For the most part, however, auditors of small businesses simply assume that the system of internal controls is unreliable and that the risk of material misstatements is at the maximum level, compelling them to perform “substantive audits.” This raises the question of how auditors can design audit procedures that reduce the risk of a material misstatement to an appropriate low level. Typically, auditors focus their efforts on those balance-sheet accounts that have the greatest contribution to determining the client’s net worth. While this approach has logic, the question remains as to how much testing is required to reduce the risk of a material misstatement to a low level. This problem is complicated by the fact that most auditors of nonissuers do not employ statistical sampling techniques. The resulting level of assurance from their testing is, at best, an inexact estimate. Moreover, even this more rigorous approach assumes that the auditors are working with a complete universe of data, that there are no missing assets or liabilities. If assets or liabilities are missing from the company’s records, the auditors’ computations of risk will necessarily be flawed. Moreover, there is strong reason to suspect that there may be a residual amount of risk that simply cannot be eliminated, an element which is not even recognized in the profession’s audit risk model. Therefore, while reducing audit risk to a low level is a laudable goal, the profession has little basis for concluding that it actually achieves that goal with any regularity.

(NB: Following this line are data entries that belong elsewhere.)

theorem State.admitCond_of_best {s : State} {f : FeedId} {e i : Nat} {r : GroupRecord}
    (held : s.heldCopy f e = some (i, r)) (closed : r.closed = true)
    (others : ∀ j q, s.heldCopy f.other e = some (j, q) → q.closed = true →
      r.ranksAbove q = true ∨ (q.ranksAbove r = false ∧ s.sel.preferred = f)) :
    s.admitCond e = s.admitsBy e r := by
  obtain ⟨-, -, -, feed, -⟩ := State.heldCopy_spec held
  have theirs : (s.closedCopy f.other e).isSome = (s.heldCopy f.other e).any fun x => x.2.closed := by
    rw [State.closedCopy_eq]
    cases s.heldCopy f.other e with
    | none => rfl
    | some x => cases closed : x.2.closed <;> simp [closed]
  rw [State.admitCond_eq s e f, State.closedCopy_of_held held closed, firstCond_best]
  · rw [theirs, GroupRecord.rank_one, GroupRecord.due_eq, State.laterDue_eq]
    unfold State.admitsBy
    rw [feed]
    rfl
  · intro j q copy one
    obtain ⟨theirHeld, theirClosed⟩ := State.closedCopy_spec copy
    have below : q.better r = false := by
      rcases others j q theirHeld theirClosed with above | ⟨below, -⟩
      · exact GroupRecord.better_asymm ((GroupRecord.better_eq r q).trans above)
      · exact (GroupRecord.better_eq q r).trans below
    have pos := r.rank_pos
    simp only [GroupRecord.better, Bool.or_eq_false_iff, decide_eq_false_iff_not] at below
    omega

/-! ### The steps of an admission (R44) -/

/-- Step 1: the copy QUEUED at the tail of the launch queue, and counted. -/
def State.queuedCopy (s : State) (k : AdmitCond) (i : Nat) (r : GroupRecord) : State :=
  (s.withRecord i (some { r with phase := .queued })).withSel
    { s.sel with queue := s.sel.queue ++ [i], counters := s.sel.counters.admitted k r.feed }

/-- Steps 1 to 3: the other copy disposed of and the active feed brought up to date. -/
def State.cleared (s : State) (k : AdmitCond) (e i : Nat) (r : GroupRecord) : State :=
  ((s.queuedCopy k i r).disposeOther r.feed e).switchFeed r.feed

/-- An admission before the head decision that follows it. -/
def State.admission (s : State) (k : AdmitCond) (e i : Nat) (r : GroupRecord) : State :=
  ((s.cleared k e i r).readCues r).withSel
    { ((s.cleared k e i r).readCues r).sel with lastAdmitted := some e, expected := some ((e + 1) % 65536) }

theorem State.admitCopy_eq (s : State) (k : AdmitCond) (e i : Nat) (r : GroupRecord) :
    s.admitCopy k e i r = (s.admission k e i r).headDecision := rfl

/-- A search that passes over the old and the new record of a place. -/
theorem Store.find_set {t : List (Option GroupRecord)} {i : Nat} {old : GroupRecord} (new : GroupRecord)
    {p : Nat × GroupRecord → Bool} (c d : Nat) (record : t[i]? = some (some old)) (oldNot : p (i, old) = false)
    (newNot : p (i, new) = false) :
    (Store.records ⟨t.set i (some new), c⟩).find? p = (Store.records ⟨t, d⟩).find? p := by
  obtain ⟨lt, at_⟩ := List.getElem?_eq_some_iff.mp record
  have split : t = t.take i ++ some old :: t.drop (i + 1) := by
    rw [← at_, List.getElem_cons_drop, List.take_append_drop]
  have place : min i t.length = i := Nat.min_eq_left lt.le
  have side : ∀ x : GroupRecord, p (i, x) = false →
      (Store.records ⟨t.take i ++ some x :: t.drop (i + 1), c⟩).find? p =
        ((Store.records ⟨t.take i, c⟩).find? p).or
          ((((t.drop (i + 1)).zipIdx (i + 1)).filterMap fun (r, j) => r.map fun g => (j, g)).find? p) := by
    intro x not
    simp [Store.records, List.zipIdx_append, List.find?_append, not, place]
  rw [List.set_eq_take_append_cons_drop, if_pos lt, side new newNot]
  conv_rhs => rw [split]
  exact (side old oldNot).symm

theorem State.heldCopy_congr {s t : State} (store : t.store = s.store) (f : FeedId) (n : Nat) :
    t.heldCopy f n = s.heldCopy f n := by
  unfold State.heldCopy
  rw [store]

/-- The other feed's copy is found as before when a copy is QUEUED. -/
theorem State.queuedCopy_heldCopy {s : State} {i e : Nat} {r : GroupRecord} (k : AdmitCond)
    (held : s.heldCopy r.feed e = some (i, r)) :
    (s.queuedCopy k i r).heldCopy r.feed.other e = s.heldCopy r.feed.other e := by
  obtain ⟨record, -⟩ := State.heldCopy_spec held
  have different : (r.feed == r.feed.other) = false := by cases r.feed <;> rfl
  exact Store.find_set _ _ _ record (by simp [different]) (by simp [GroupRecord.held])

theorem SelectorCounters.admitted_eq (c : SelectorCounters) (k : AdmitCond) (f : FeedId) :
    c.admitted k f =
      { c with
        fromA := if f = .a then bump c.fromA else c.fromA
        fromB := if f = .b then bump c.fromB else c.fromB
        admitA := if k = .a then bump c.admitA else c.admitA
        admitB := if k = .b then bump c.admitB else c.admitB
        admitC := if k = .c then bump c.admitC else c.admitC
        admitD := if k = .d then bump c.admitD else c.admitD
        admitE := if k = .e then bump c.admitE else c.admitE } := by
  cases f <;> cases k <;> rfl

/-- A count over positions is a count over the packets. -/
theorem countedAt (p : Packet → Bool) (l : List Packet) (n c : Nat) :
    ((l.zipIdx n).filter fun x => p x.1).foldl (fun n _ => bump n) c = (l.filter p).foldl (fun n _ => bump n) c := by
  induction l generalizing n c with
  | nil => rfl
  | cons a l ih =>
    rw [List.zipIdx_cons, List.filter_cons, List.filter_cons]
    cases mine : p a with
    | true => exact ih (n + 1) (bump c)
    | false => exact ih (n + 1) c

section
variable {s : State} {e i : Nat} {r : GroupRecord} (k : AdmitCond)

theorem State.queuedCopy_fields (s : State) (k : AdmitCond) (i : Nat) (r : GroupRecord) :
    (s.queuedCopy k i r).store = { s.store with table := s.store.table.set i (some { r with phase := .queued }) } ∧
      (s.queuedCopy k i r).sel =
        { s.sel with queue := s.sel.queue ++ [i], counters := s.sel.counters.admitted k r.feed } ∧
      (∀ g, (s.queuedCopy k i r).feed g = s.feed g) ∧ (s.queuedCopy k i r).launch = s.launch ∧
      s.spliceKept (s.queuedCopy k i r) ∧ s.siteKept (s.queuedCopy k i r) ∧ s.rulesKept (s.queuedCopy k i r) ∧
      ∀ p, (s.queuedCopy k i r).port p = s.port p := by
  refine ⟨rfl, rfl, fun g => ?_, rfl, ⟨rfl, rfl, rfl, rfl⟩, ⟨rfl, rfl, rfl⟩, ?_, fun p => ?_⟩
  · cases g <;> rfl
  · simp [State.queuedCopy, State.rulesKept]
  · cases p <;> rfl

theorem State.cleared_spec (held : s.heldCopy r.feed e = some (i, r)) :
    let other := s.heldCopy r.feed.other e
    let queued := s.store.table.set i (some { r with phase := .queued })
    (s.cleared k e i r).store =
        (match other with
          | none => { s.store with table := queued }
          | some (j, q) => ⟨queued.set j none, s.store.freeCells + q.cells.length⟩) ∧
      (∀ g, (s.cleared k e i r).feed g =
        { s.feed g with
          openCopy := if other ≠ none ∧ (s.feed g).openCopy = other.map (·.1) then none else (s.feed g).openCopy }) ∧
      (s.cleared k e i r).launch = s.launch ∧ s.spliceKept (s.cleared k e i r) ∧ s.siteKept (s.cleared k e i r) ∧
      s.rulesKept (s.cleared k e i r) ∧
      ∀ p, (s.cleared k e i r).port p = (s.port p).offers (s.switchEvents r.feed) := by
  intro other queued
  obtain ⟨store, sel, feeds, launch, splice, site, rules, ports⟩ := s.queuedCopy_fields k i r
  obtain ⟨store', feeds', sel', ports'⟩ := (s.queuedCopy k i r).disposeOther_spec r.feed e
  obtain ⟨-, ports''⟩ := ((s.queuedCopy k i r).disposeOther r.feed e).switchFeed_spec r.feed
  have same := State.queuedCopy_heldCopy k held
  rw [same] at store' feeds'
  have events : ((s.queuedCopy k i r).disposeOther r.feed e).switchEvents r.feed = s.switchEvents r.feed := by
    have active : ((s.queuedCopy k i r).disposeOther r.feed e).sel.active = s.sel.active := by rw [sel', sel]
    have now : ((s.queuedCopy k i r).disposeOther r.feed e).now = s.now := by
      simp [State.now, State.queuedCopy]
    unfold State.switchEvents
    rw [active, now]
  refine ⟨?_, fun g => ?_, by simp [State.cleared, launch], ?_, ?_, ?_, fun p => ?_⟩
  · simp only [State.cleared, State.switchFeed_frame]
    rw [store', store] <;> rfl
  · refine Eq.trans ?_ ((feeds' g).trans (by rw [feeds g]))
    cases g <;> simp [State.cleared, State.feed]
  · obtain ⟨clip, lanes, spliced, windows⟩ := splice
    exact ⟨by simp [State.cleared, clip], by simp [State.cleared, lanes], by simp [State.cleared, spliced],
      by simp [State.cleared, windows]⟩
  · obtain ⟨mon, chg, lines⟩ := site
    exact ⟨by simp [State.cleared, mon], by simp [State.cleared, chg], by simp [State.cleared, lines]⟩
  · simp [State.rulesKept, State.cleared, State.queuedCopy]
  · rw [State.cleared, ports'', ports', ports, events]

theorem State.cleared_sel (held : s.heldCopy r.feed e = some (i, r)) :
    let other := (s.heldCopy r.feed.other e).map (·.2)
    (s.cleared k e i r).sel =
      { s.sel with
        queue := s.sel.queue ++ [i], active := some r.feed
        counters :=
          { s.sel.counters.admitted k r.feed with
            superseded := if other.any (·.closed) then bump s.sel.counters.superseded else s.sel.counters.superseded
            abandoned := if other.any (!·.closed) then bump s.sel.counters.abandoned else s.sel.counters.abandoned
            switches :=
              if s.sel.active = some r.feed then s.sel.counters.switches else bump s.sel.counters.switches } } := by
  obtain ⟨-, sel, -⟩ := s.queuedCopy_fields k i r
  obtain ⟨-, -, sel', -⟩ := (s.queuedCopy k i r).disposeOther_spec r.feed e
  obtain ⟨sel'', -⟩ := ((s.queuedCopy k i r).disposeOther r.feed e).switchFeed_spec r.feed
  intro other
  rw [State.queuedCopy_heldCopy k held] at sel'
  rw [State.cleared, sel'', sel', sel]
  simp only [SelectorCounters.admitted_eq]
  rfl

theorem State.cleared_cueIs (s : State) (e i : Nat) (r : GroupRecord) (v : Bool) (p : Packet) :
    (s.cleared k e i r).cueIs v p = s.cueIs v p := by
  simp [State.cueIs, State.cleared, State.queuedCopy]

theorem State.admission_sel (held : s.heldCopy r.feed e = some (i, r)) :
    (s.admission k e i r).sel =
      { s.sel with
        queue := s.sel.queue ++ [i], active := some r.feed, lastAdmitted := some e, expected := some ((e + 1) % 65536)
        counters := s.admissionCounters k r ((s.heldCopy r.feed.other e).map (·.2)) } := by
  have cues : ((s.cleared k e i r).readCues r).sel = _ := State.readCue_foldl_sel r.launched r.cells.zipIdx _
  simp only [State.cleared_cueIs] at cues
  rw [countedAt (s.cueIs true), countedAt (s.cueIs false), State.cleared_sel k held] at cues
  have sel : (s.admission k e i r).sel =
      { ((s.cleared k e i r).readCues r).sel with lastAdmitted := some e, expected := some ((e + 1) % 65536) } := rfl
  rw [sel, cues, SelectorCounters.admitted_eq]
  rfl

theorem State.spliceKept_trans {u v w : State} (h : u.spliceKept v) (k : v.spliceKept w) : u.spliceKept w := by
  obtain ⟨clip, lanes, splice, windows⟩ := h
  obtain ⟨clip', lanes', splice', windows'⟩ := k
  exact ⟨clip'.trans clip, lanes'.trans lanes, splice'.trans splice, windows'.trans windows⟩

theorem State.rulesKept_trans {u v w : State} (h : u.rulesKept v) (k : v.rulesKept w) : u.rulesKept w := by
  obtain ⟨tb, part, lock, pending⟩ := h
  obtain ⟨tb', part', lock', pending'⟩ := k
  exact ⟨tb'.trans tb, part'.trans part, lock'.trans lock, pending'.trans pending⟩

/-- The packets of a list without a valid cue hand nothing to the Splice Engine. -/
theorem State.readCue_idle {u : State} {l : List Packet} (launched : Launched) (n : Nat)
    (idle : ∀ p ∈ l, u.cueIs true p = false) :
    u.spliceKept ((l.zipIdx n).foldl (State.readCue launched) u) ∧
      ∀ p, ((l.zipIdx n).foldl (State.readCue launched) u).port p = u.port p := by
  refine State.readCue_foldl_idle launched _ u fun x mem => idle x.1 ?_
  exact List.fst_mem_of_mem_zipIdx mem

theorem State.readCue_foldl_frame (launched : Launched) (l : List (Packet × Nat)) (u : State) :
    u.rulesKept (l.foldl (State.readCue launched) u) ∧ (l.foldl (State.readCue launched) u).launch = u.launch := by
  induction l generalizing u with
  | nil => exact ⟨⟨rfl, rfl, rfl, rfl⟩, rfl⟩
  | cons a l ih =>
    obtain ⟨⟨tb, part, lock, pending⟩, launch⟩ := ih (State.readCue launched u a)
    rw [List.foldl_cons]
    exact ⟨⟨tb.trans (by simp), part.trans (by simp), lock.trans (by simp), pending.trans (by simp)⟩,
      launch.trans (by simp)⟩

/-- A valid cue is counted and handed over at its position (R52, R53). -/
theorem State.readCue_valid {u : State} {p : Packet} {c : Cue} (launched : Launched) (n : Nat)
    (id : identifier p = u.launch.cueId) (valid : cueOf p = some c) :
    State.readCue launched u (p, n) =
      (u.withSel
        { u.sel with
          counters := { u.sel.counters with cuesHanded := bump u.sel.counters.cuesHanded } }).handCue c n launched := by
  simp [State.readCue, id, valid]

Making Promises That Can Be Kept

Of course, no one has presented empirical evidence showing whether a properly performed GAAS audit will deliver a high level of assurance. Perhaps the only available evidence is the relatively low percentage of financial statement restatements each year as compared to the total number of public companies. Of the roughly 22,000 public companies registered with the SEC, only 414 filed restatements in 2004, an audit failure rate of less than 2%. The problem is that no one knows what percentage of audit failures actually get reported in restated financial statements. Moreover, it is by no means clear that these figures can be safely extrapolated to non-issuers. For a profession that prides itself on reaching conclusions based upon a sound evidentiary foundation, proclaiming reasonable assurance to be a high level of assurance is more a leap of faith than adherence to empirical testing. The profession may be deluding itself (and the public) that it can deliver audit reports with a high level of assurance without greatly enhancing the scope and sophistication of its audit procedures.

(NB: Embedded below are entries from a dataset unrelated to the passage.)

-- ==== Sys2Proof/Proofs/SpliceTests.lean ====
section
/-! The splice-out test and the return test of a packet start, and the break on a slot (R110, R111, R115, R127). -/

namespace Sys2Proof.Machine

open Sys2Proof

-- One proof after the other: proofs that wait for each other hold a thread each.
set_option Elab.async false

/-! ### Tests that leave the other breaks (R110, R115) -/

theorem State.offerWindow_brkOnly (s : State) (w i : Nat) : s.brkOnly (s.offerWindow w i) i := by
  have offer : s.brkOnly (s.offerY i (s.window w).start .window) i := s.withBreak_brkOnly ..
  exact State.brkOnly_ite (offer.trans (State.brkOnly_of_eq i (by rfl))) offer

theorem State.airBreak_brkOnly (s : State) (i : Nat) (b : BreakRecord) : s.brkOnly (s.airBreak i b) i := by
  have put := s.withBreak_brkOnly i b
  unfold State.airBreak
  split
  · exact put.trans (State.brkOnly_of_eq i (by simp))
  · exact put

/-- A break that goes on air, before the windows' offers: its guard is offered as Y (R110). -/
def State.airedRecord (s : State) (i : Nat) (start : Time) : BreakRecord :=
  { s.brk i with state := .onAir, aired := true, outTick := some start }.offerY
    (tadd start ((s.slot (s.brk i).slot).guard * ticksPerSecond)) .guard

/-- The state of a splice-out before the windows' offers (R110). -/
def State.aired (s : State) (i : Nat) (start : Time) : State :=
  (s.airBreak i (s.airedRecord i start)).raise .breakOnAir i (s.brk i).slot

/-- A standing window that covers a slot and ends later than a start offers its own start there (R127). -/
def Window.offersAt (win : Window) (slot : Nat) (start : Time) : Bool :=
  win.standing && win.covers slot && later win.stop start

/-- The offer of one window at a splice-out (R127). -/
def State.offerStep (slot : Nat) (start : Time) (i : Nat) (s : State) (w : Nat) : State :=
  if (s.window w).offersAt slot start then s.offerWindow w i else s

theorem State.goOnAir_offers (s : State) (i : Nat) (start : Time) :
    s.goOnAir i start = windowIndices.foldl (State.offerStep (s.brk i).slot start i) (s.aired i start) :=
  s.goOnAir_eq i start

theorem State.offerStep_brkOnly (slot : Nat) (start : Time) (i : Nat) (s : State) (w : Nat) :
    s.brkOnly (State.offerStep slot start i s w) i :=
  State.brkOnly_ite (s.offerWindow_brkOnly w i) (State.brkOnly_of_eq i rfl)

theorem State.goOnAir_brkOnly (s : State) (i : Nat) (start : Time) : s.brkOnly (s.goOnAir i start) i := by
  have step : ∀ (l : List Nat) (u : State), u.brkOnly (l.foldl (State.offerStep (s.brk i).slot start i) u) i := by
    intro l
    induction l with
    | nil => exact fun u => State.brkOnly_of_eq i rfl
    | cons w l ih => exact fun u => (State.offerStep_brkOnly _ start i u w).trans (ih _)
  have air : s.brkOnly (s.aired i start) i := (s.airBreak_brkOnly i _).trans (State.brkOnly_of_eq i rfl)
  rw [State.goOnAir_offers]
  exact air.trans (step windowIndices _)

theorem State.spliceOutTest_brkOnly (s : State) (start : Time) (i : Nat) : s.brkOnly (s.spliceOutTest start i) i := by
  unfold State.spliceOutTest
  dsimp only
  split
  · refine State.brkOnly_ite ?_ (State.brkOnly_of_eq i rfl)
    split
    · exact State.brkOnly_ite (s.endBreak_brkOnly ..) (s.goOnAir_brkOnly ..)
    · exact s.goOnAir_brkOnly ..
  · exact State.brkOnly_of_eq i rfl

theorem State.returnTest_brkOnly (s : State) (start : Time) (i : Nat) : s.brkOnly (s.returnTest start i) i := by
  unfold State.returnTest
  dsimp only
  split
  · exact State.brkOnly_ite (s.endBreak_brkOnly ..) (State.brkOnly_of_eq i rfl)
  · exact State.brkOnly_of_eq i rfl

theorem BreakRecord.notLive {b : BreakRecord} (h : b.live = false) : b.state ≠ .cued ∧ b.state ≠ .onAir := by
  simpa [BreakRecord.live] using h

section
variable {s : State} {i : Nat} (small : i < 32) (others : ∀ j, j < 32 → j ≠ i → (s.brk j).live = false) (start : Time)
include small others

Those members of the profession that oppose the proposed references to “a high level of assurance” also argue that there is no pressing need to adopt this potentially misleading language. They argue that the profession should continue to try to improve audit procedures rather than seek to relieve public pressure by offering potentially false assurances. Moreover, they contend that those who press for this change are simply responding to a public overreaction to recent financial scandals. The additional financial safeguards adopted in the post-Enron era are not, however, without their increased costs. It is not unusual for section 404 procedures to cost several times the costs of an annual audit; when the public realizes the full extent of these additional costs, the clamor for more-effective financial statement audits may well subside.

It is also worth noting that there is a qualitative difference between the level of assurance that can be attained by testing the effectiveness of internal controls and the level of assurance that can be attained by testing a relatively small sample of account data for material misstatements. This difference alone calls for a lower level of assurance for audit reports.

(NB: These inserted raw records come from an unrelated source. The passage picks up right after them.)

-- ==== Sys2Proof/Syntax.lean ====
section
/-! DEFINITION. The commands of the HYK8096: one constructor of `Instr` for every row of the spec's opcode table, with the
operands that say which instance it concerns and what comes with it from outside. -/

namespace Sys2Proof

/-- Who makes an access or an offer: the host port, the supervisor port, one priority bank of one engine (R40, R74), a Newel
(R74), or the debug agent (R422). -/
inductive Agent where
  | host
  | sup
  | bank (e : Fin 8) (b : Fin 4)
  | newel (n : Fin 4)
  | debug
deriving DecidableEq, Repr

/-- A timestamped edge (R71): its channel, the level after it and its effective time, coarse and fine (R39). -/
structure EdgeInfo where
  ch : Fin 96
  level : Bool
  coarse : Time
  fine : BitVec 5
deriving DecidableEq, Repr

/-- The shadow registers of a channel (R66) and of a PWM group (R91). -/
inductive Shadow where
  | period
  | cmp (k : Fin 4)
  | cmpFine
deriving DecidableEq, Repr

/-- The four registers of an angle-event slot (R144). -/
inductive SlotReg where
  | ang
  | cfg
  | commit
  | late
deriving DecidableEq, Repr

/-- The source of an SRQ, by class and number (R199, CAUSEID). -/
inductive SrqSource where
  | ch (n : Fin 96)
  | pg (m : Fin 16)
  | nwl (n : Fin 4)
  | mbx (k : Fin 8)
  | sig (e : Fin 8)
  | wake (j : Fin 8)
deriving DecidableEq, Repr

/-- A record group (R292, R293): the principal record's SRC, TYPE, LVL, FINE and COARSE, the payloads of its extension
records, and the ring that a Banister, anchor or loss group names. -/
structure RecGroup where
  src : Nat
  typ : Nat
  lvl : Bool
  fine : Nat
  coarse : Nat
  ext : List Nat
  ring : Fin 64
deriving DecidableEq, Repr

/-- What every peer frame carries (R414): the originating device and the hop count. -/
structure FrameHead where
  dev : Fin 4
  hops : Fin 4
deriving DecidableEq, Repr

/-- The payload of a TOOTH0 frame (R415): the source Newel, the near time and fine of the tooth, the angle at it, its class, index,
state and REV. -/
structure Tooth0 where
  nwl : Fin 4
  near : Word
  fine : BitVec 5
  ang : BitVec 22
  cls : Fin 6
  idx : BitVec 7
  state : Fin 6
  rev : Bool
deriving DecidableEq, Repr

/-- The payload of a TOOTH1 frame (R415): the source Newel, the prediction and the interval that follows. -/
structure Tooth1 where
  nwl : Fin 4
  pred : BitVec 40
  anext : BitVec 22
deriving DecidableEq, Repr

/-- Who read a memory word that failed (R335): an engine, the Gallery for the descriptor or for the Landing entries of a ring, a Newel
at a slot, the landing of a transaction, a port or the debug agent, the scrubber, or a Chest read. -/
inductive Requester where
  | engine (e : Fin 8)
  | gallery (r : Fin 64)
  | entries (r : Fin 64)
  | slot (n : Fin 4) (k : Fin 512)
  | txn (t : Fin 8)
  | port (a : Agent)
  | scrub
  | chest
deriving DecidableEq, Repr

Notwithstanding the great strides the accounting profession has made in improving audit quality since the adoption of SAS 53, it is still not in a position to assure the public that a GAAS audit has a high likelihood of detecting fraud. Such dubious promises would only lull business owners and boards of directors into a false sense of security—encouraging them to give internal controls a low priority while doing little, if anything, to actually enhance financial statement quality.